Task statement>
Output all entries verbatim.

Extracted information>
/-- A gradient push is checked, then added, held or left waiting, and a held push is added when its micro-batch is due. -/
def Obligations.PushesAccumulate : Prop :=
  ∀ (s : State) (p n : Nat) (m : PushMsg), p < 16 → n < 4 → s.slots.length = 16 → s.chipsRun p = true →
    let x := s.slot p
    let c := s.chipSlot p n
    let off := { s with out := { s.out with tier := s.out.tier.erase (p, n, m) } }
    let refused := fun (u : State) => u.out.tier = s.out.tier.erase (p, n, m) ∧ (u.slot p).seq.stopped = true ∧ (u.slot p).seq.byHost = true ∧
      u.carts = s.carts ∧ u.dram = s.dram ∧ u.log.recs.head?.map (fun r => (r.body.code, r.body.handling, r.body.pennant)) = some (0x7105, .program, p)
    let gone := fun (u : State) (code : Nat) => u.out.tier = s.out.tier.erase (p, n, m) ∧ (u.slot p).mirror.pending = true ∧
      u.log.recs.any (fun r => decide (r.body.code = code ∧ r.body.step = m.step ∧ r.body.mb = m.mb)) = true
    (s.shardIx p n (phTensor m.hdr) = none → x.mirror.rj = .idle → ∃ u, exec (.push p n m) s = .next u ∧ refused u) ∧
    (∀ i h, s.shardIx p n (phTensor m.hdr) = some i → s.shard? p n i = some h →
      let lap := (x.wset? (dTensor h.desc)).any wsOverlap
      let ok := pushOk h.desc (chMb c.header) n m
      let at_ := partAt h.desc x.thin 1 + 4 * (phOffset m.hdr - dOff h.desc)
      let es := pushDecode (phFmt m.hdr) (phCount m.hdr) (pushBytes m)
      let added := fun (u : State) => ∃ g, u.shard? p n i = some g ∧ g.count = h.count ∧ g.desc = h.desc ∧
        (u.slot p).upd.c1 = x.upd.c1 + 1 ∧ u.out.tier = s.out.tier.erase (p, n, m) ∧
        (h.added + phCount m.hdr < dLen h.desc → g.mb = h.mb ∧ g.added = h.added + phCount m.hdr) ∧
        (h.added + phCount m.hdr = dLen h.desc → g.mb = h.mb + 1 ∧ g.added = 0)
      (m.words.any unusable = true → ∃ u, exec (.push p n m) s = .next u ∧ gone u 0x4108 ∧ u.dram = s.dram) ∧
      ((∀ w ∈ m.words, unusable w = false) →
        (ok = false → x.mirror.rj = .idle → ∃ u, exec (.push p n m) s = .next u ∧ refused u) ∧
        (ok = true → m.step ≠ h.count → ¬ (lap = true ∧ m.step = h.count + 1) →
          ∃ u, exec (.push p n m) s = .next u ∧ gone u 0x7101 ∧ u.carts = s.carts ∧ u.dram = s.dram) ∧
        (ok = true → (m.step = h.count ∨ (lap = true ∧ m.step = h.count + 1)) →
          (h.accStep < m.step → exec (.push p n m) s = .next s) ∧
          ((m.step < h.accStep ∨ (m.step = h.accStep ∧ m.mb < h.mb)) → x.mirror.rj = .idle → ∃ u, exec (.push p n m) s = .next u ∧ refused u) ∧
          (h.accStep = m.step → h.mb < m.mb →
            (holdPlace (chHoldSize c.header * 65536) (pushSize m) c.hold = none → exec (.push p n m) s = .next s) ∧
            (∀ a, holdPlace (chHoldSize c.header * 65536) (pushSize m) c.hold = some a →
              let r := off.putRun p n (chHold c.header * 65536 + a) (hdrWords m.hdr ++ m.words)
              ∃ u, exec (.push p n m) s = .next u ∧ (u.chipSlot p n).hold = c.hold ++ [⟨a, m.hdr, m.words.length, m.step, m.mb⟩] ∧
                (u.slot p).upd.c2 = x.upd.c2 + 1 ∧ u.out.tier = s.out.tier.erase (p, n, m) ∧ u.carts = r.carts ∧ u.dram = r.dram ∧
                ∃ g, u.shard? p n i = some g ∧ g.desc = h.desc ∧ g.count = h.count ∧ g.mb = h.mb ∧ g.added = h.added)) ∧
          (h.accStep = m.step → h.mb = m.mb → dSparse h.desc = false → h.added + phCount m.hdr ≤ dLen h.desc → x.replicas < 2 →
            let r := off.events p (sumEv (es.map (·.2)))
            (m.mb = 0 → ∃ u, exec (.push p n m) s = .next u ∧ added u ∧ u.carts = (r.putVec p n at_ (es.map (·.1))).carts ∧
              u.dram = (r.putVec p n at_ (es.map (·.1))).dram) ∧
            (∀ l, m.mb ≠ 0 → (r.getVec p n at_ es.length).2 = some l → ∃ u, exec (.push p n m) s = .next u ∧ added u ∧
              let a := (r.getVec p n at_ es.length).1
              let sum := (l.zip es).map (fun (w, e) => fadd w e.1)
              let z := (a.events p (sumEv (sum.map (·.2)))).putVec p n at_ (sum.map (·.1))
              u.carts = z.carts ∧ u.dram = z.dram))))) ∧
    (∀ (k i : Nat) (q : HeldPush) (h : Shard), c.hold[k]? = some q → s.shardIx p n (phTensor q.hdr) = some i → s.shard? p n i = some h →
      let f := s.heldRead p n q
      ((q.step ≠ h.accStep ∨ h.mb < q.mb) → exec (.heldPushAdd p n k) s = .next s) ∧
      (∀ l, q.step = h.accStep → h.mb = q.mb → q.mb ≠ 0 → dSparse h.desc = false → h.added + phCount q.hdr ≤ dLen h.desc → x.replicas < 2 →
        f.2 = some { m with hdr := q.hdr, step := q.step, mb := q.mb } →
        let at_ := partAt h.desc x.thin 1 + 4 * (phOffset q.hdr - dOff h.desc)
        let es := pushDecode (phFmt q.hdr) (phCount q.hdr) (pushBytes m)
        let r := (f.1.updChipSlot p n (fun c => { c with hold := c.hold.eraseIdx k })).events p (sumEv (es.map (·.2)))
        (r.getVec p n at_ es.length).2 = some l →
        let a := (r.getVec p n at_ es.length).1
        let sum := (l.zip es).map (fun (w, e) => fadd w e.1)
        let z := (a.events p (sumEv (sum.map (·.2)))).putVec p n at_ (sum.map (·.1))
        ∃ u g, exec (.heldPushAdd p n k) s = .next u ∧ (u.chipSlot p n).hold = (z.chipSlot p n).hold ∧ u.carts = z.carts ∧ u.dram = z.dram ∧
          u.shard? p n i = some g ∧ (u.slot p).upd.c1 = x.upd.c1 + 1 ∧
          (h.added + phCount q.hdr < dLen h.desc → g.mb = h.mb ∧ g.added = h.added + phCount q.hdr) ∧
          (h.added + phCount q.hdr = dLen h.desc → g.mb = h.mb + 1 ∧ g.added = 0)))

Exercise output>
/-- A gradient push is checked, then added, held or left waiting, and a held push is added when its micro-batch is due. -/
def Obligations.PushesAccumulate : Prop :=
  ∀ (s : State) (p n : Nat) (m : PushMsg), p < 16 → n < 4 → s.slots.length = 16 → s.chipsRun p = true →
    let x := s.slot p
    let c := s.chipSlot p n
    let off := { s with out := { s.out with tier := s.out.tier.erase (p, n, m) } }
    let refused := fun (u : State) => u.out.tier = s.out.tier.erase (p, n, m) ∧ (u.slot p).seq.stopped = true ∧ (u.slot p).seq.byHost = true ∧
      u.carts = s.carts ∧ u.dram = s.dram ∧ u.log.recs.head?.map (fun r => (r.body.code, r.body.handling, r.body.pennant)) = some (0x7105, .program, p)
    let gone := fun (u : State) (code : Nat) => u.out.tier = s.out.tier.erase (p, n, m) ∧ (u.slot p).mirror.pending = true ∧
      u.log.recs.any (fun r => decide (r.body.code = code ∧ r.body.step = m.step ∧ r.body.mb = m.mb)) = true
    (s.shardIx p n (phTensor m.hdr) = none → x.mirror.rj = .idle → ∃ u, exec (.push p n m) s = .next u ∧ refused u) ∧
    (∀ i h, s.shardIx p n (phTensor m.hdr) = some i → s.shard? p n i = some h →
      let lap := (x.wset? (dTensor h.desc)).any wsOverlap
      let ok := pushOk h.desc (chMb c.header) n m
      let at_ := partAt h.desc x.thin 1 + 4 * (phOffset m.hdr - dOff h.desc)
      let es := pushDecode (phFmt m.hdr) (phCount m.hdr) (pushBytes m)
      let added := fun (u : State) => ∃ g, u.shard? p n i = some g ∧ g.count = h.count ∧ g.desc = h.desc ∧
        (u.slot p).upd.c1 = x.upd.c1 + 1 ∧ u.out.tier = s.out.tier.erase (p, n, m) ∧
        (h.added + phCount m.hdr < dLen h.desc → g.mb = h.mb ∧ g.added = h.added + phCount m.hdr) ∧
        (h.added + phCount m.hdr = dLen h.desc → g.mb = h.mb + 1 ∧ g.added = 0)
      (m.words.any unusable = true → ∃ u, exec (.push p n m) s = .next u ∧ gone u 0x4108 ∧ u.dram = s.dram) ∧
      ((∀ w ∈ m.words, unusable w = false) →
        (ok = false → x.mirror.rj = .idle → ∃ u, exec (.push p n m) s = .next u ∧ refused u) ∧
        (ok = true → m.step ≠ h.count → ¬ (lap = true ∧ m.step = h.count + 1) →
          ∃ u, exec (.push p n m) s = .next u ∧ gone u 0x7101 ∧ u.carts = s.carts ∧ u.dram = s.dram) ∧
        (ok = true → (m.step = h.count ∨ (lap = true ∧ m.step = h.count + 1)) →
          (h.accStep < m.step → exec (.push p n m) s = .next s) ∧
          ((m.step < h.accStep ∨ (m.step = h.accStep ∧ m.mb < h.mb)) → x.mirror.rj = .idle → ∃ u, exec (.push p n m) s = .next u ∧ refused u) ∧
          (h.accStep = m.step → h.mb < m.mb →
            (holdPlace (chHoldSize c.header * 65536) (pushSize m) c.hold = none → exec (.push p n m) s = .next s) ∧
            (∀ a, holdPlace (chHoldSize c.header * 65536) (pushSize m) c.hold = some a →
              let r := off.putRun p n (chHold c.header * 65536 + a) (hdrWords m.hdr ++ m.words)
              ∃ u, exec (.push p n m) s = .next u ∧ (u.chipSlot p n).hold = c.hold ++ [⟨a, m.hdr, m.words.length, m.step, m.mb⟩] ∧
                (u.slot p).upd.c2 = x.upd.c2 + 1 ∧ u.out.tier = s.out.tier.erase (p, n, m) ∧ u.carts = r.carts ∧ u.dram = r.dram ∧
                ∃ g, u.shard? p n i = some g ∧ g.desc = h.desc ∧ g.count = h.count ∧ g.mb = h.mb ∧ g.added = h.added)) ∧
          (h.accStep = m.step → h.mb = m.mb → dSparse h.desc = false → h.added + phCount m.hdr ≤ dLen h.desc → x.replicas < 2 →
            let r := off.events p (sumEv (es.map (·.2)))
            (m.mb = 0 → ∃ u, exec (.push p n m) s = .next u ∧ added u ∧ u.carts = (r.putVec p n at_ (es.map (·.1))).carts ∧
              u.dram = (r.putVec p n at_ (es.map (·.1))).dram) ∧
            (∀ l, m.mb ≠ 0 → (r.getVec p n at_ es.length).2 = some l → ∃ u, exec (.push p n m) s = .next u ∧ added u ∧
              let a := (r.getVec p n at_ es.length).1
              let sum := (l.zip es).map (fun (w, e) => fadd w e.1)
              let z := (a.events p (sumEv (sum.map (·.2)))).putVec p n at_ (sum.map (·.1))
              u.carts = z.carts ∧ u.dram = z.dram))))) ∧
    (∀ (k i : Nat) (q : HeldPush) (h : Shard), c.hold[k]? = some q → s.shardIx p n (phTensor q.hdr) = some i → s.shard? p n i = some h →
      let f := s.heldRead p n q
      ((q.step ≠ h.accStep ∨ h.mb < q.mb) → exec (.heldPushAdd p n k) s = .next s) ∧
      (∀ l, q.step = h.accStep → h.mb = q.mb → q.mb ≠ 0 → dSparse h.desc = false → h.added + phCount q.hdr ≤ dLen h.desc → x.replicas < 2 →
        f.2 = some { m with hdr := q.hdr, step := q.step, mb := q.mb } →
        let at_ := partAt h.desc x.thin 1 + 4 * (phOffset q.hdr - dOff h.desc)
        let es := pushDecode (phFmt q.hdr) (phCount q.hdr) (pushBytes m)
        let r := (f.1.updChipSlot p n (fun c => { c with hold := c.hold.eraseIdx k })).events p (sumEv (es.map (·.2)))
        (r.getVec p n at_ es.length).2 = some l →
        let a := (r.getVec p n at_ es.length).1
        let sum := (l.zip es).map (fun (w, e) => fadd w e.1)
        let z := (a.events p (sumEv (sum.map (·.2)))).putVec p n at_ (sum.map (·.1))
        ∃ u g, exec (.heldPushAdd p n k) s = .next u ∧ (u.chipSlot p n).hold = (z.chipSlot p n).hold ∧ u.carts = z.carts ∧ u.dram = z.dram ∧
          u.shard? p n i = some g ∧ (u.slot p).upd.c1 = x.upd.c1 + 1 ∧
          (h.added + phCount q.hdr < dLen h.desc → g.mb = h.mb ∧ g.added = h.added + phCount q.hdr) ∧
          (h.added + phCount q.hdr = dLen h.desc → g.mb = h.mb + 1 ∧ g.added = 0)))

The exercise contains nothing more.